» Task to complete: Only lines containing the string "tooLong" belong in the answer; copy all of them from the entries.

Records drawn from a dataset

────────

/-- A descriptor ends in error (R369). -/
def State.descBad (s : State) (r i w0 : Nat) : State :=
  (s.setRing r { s.ring r with fetch := s.ringNext r i, out := (s.ring r).out ++ [⟨i, w0, 0, false, false, false, true⟩] }).raise 0x0D0 4

/-- The frames of a descriptor: one, or the segments of LSO. -/
def descFrames (b : List Byte) (lso csum : Bool) (mss hdr : Nat) : List (List Byte) :=
  if lso then
    let h := b.take hdr
    let p := b.drop hdr
    let n := (p.length + mss - 1) / mss
    ((chunks mss n p).zipIdx).map fun e => lsoSegment h mss e.2 n e.1
  else [if csum then insertSums b else b]

/-- The external ports on which a frame of port 20 would leave: those of its mask, or those that the lookup gives. -/
def State.egressPorts (s : State) (direct : Bool) (mask : Nat) (f : List Byte) : List Nat :=
  let on := if direct then (List.range 20).filter fun p => bitAt mask p || (s.inPrp p && bitAt mask (p / 2 * 4 + 1 - p))
    else s.targets 20 (frameDst f) (innerVlan f).1
  (List.range 20).filter fun p => on.elem (s.logical p) || on.elem p

/-- Process the descriptor at `fetch` (R369), whose words are `ws` and whose buffer holds `b`. -/
def State.descSend (s : State) (r i : Nat) (ws : List Nat) (b : List Byte) : State :=
  let w0 := ws.getD 0 0
  let launch := ws.getD 4 0 + ws.getD 5 0 * 2 ^ 32
  let lso := bitAt w0 28
  let frames := descFrames b lso (bitAt w0 27) (bitsOf (ws.getD 6 0) 31 16) (bitsOf (ws.getD 6 0) 15 8)
  let direct := bitAt w0 25
  let seq (k : Nat) : Option Nat := if bitAt w0 26 then some ((bitsOf (ws.getD 7 0) 31 16 + k) % 65536) else none
  let tooLong := lso && (frames.any fun f => (s.egressPorts direct (ws.getD 3 0) f).any fun p =>
    decide (s.portLimit p (frameTagged f) < f.length + (if s.inPrp p then 10 else 4)))
  if (lso && !lsoHeader (b.take (bitsOf (ws.getD 6 0) 15 8))) || tooLong then s.descBad r i w0
  else
    let (c, s1) := (frames.zipIdx).foldl (fun (a : Copies × State) e =>
      let f : EgFrame := { bytes := e.1, launch := if bitAt w0 30 ∧ e.2 = 0 then some launch else none, lateDrop := bitAt w0 24,
                           ts := if bitAt w0 29 then some (ws.getD 7 0 % 65536) else none, desc := some (r, i), ptp := none }
      let (c, t) := if direct then a.2.sendMask (ws.getD 3 0 % 2 ^ 20) r (seq e.2) f else a.2.sendLookup 20 r (seq e.2) f
      (⟨a.1.queued + c.queued, a.1.refused || c.refused⟩, t)) (({} : Copies), s)
    s1.setRing r { s1.ring r with fetch := s1.ringNext r i, out := (s1.ring r).out ++ [⟨i, w0, c.queued, false, false, c.refused, false⟩] }

/-- A descriptor is in error by its words (R367, R369). -/
def State.descError (s : State) (r : Nat) (ws : List Nat) : Bool :=
  let w0 := ws.getD 0 0
  let len := w0 % 2 ^ 19
  let lso := bitAt w0 28
  let mss := bitsOf (ws.getD 6 0) 31 16
  let hdr := bitsOf (ws.getD 6 0) 15 8
  r == 7 || decide (len < 14) || decide ((if lso then 262144 else 9596) < len) || (lso && bitAt w0 29) ||
    (lso && (decide (len ≤ hdr) || decide (hdr < 14) || decide (mss < 64) || decide (9000 < mss))) ||
    (bitAt w0 25 && ws.getD 3 0 % 2 ^ 20 == 0) ||
    (bitAt w0 30 && decide (s.taiNs + 1000000000 < ws.getD 4 0 + ws.getD 5 0 * 2 ^ 32))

────────

» Solution:
  let tooLong := lso && (frames.any fun f => (s.egressPorts direct (ws.getD 3 0) f).any fun p =>
  if (lso && !lsoHeader (b.take (bitsOf (ws.getD 6 0) 15 8))) || tooLong then s.descBad r i w0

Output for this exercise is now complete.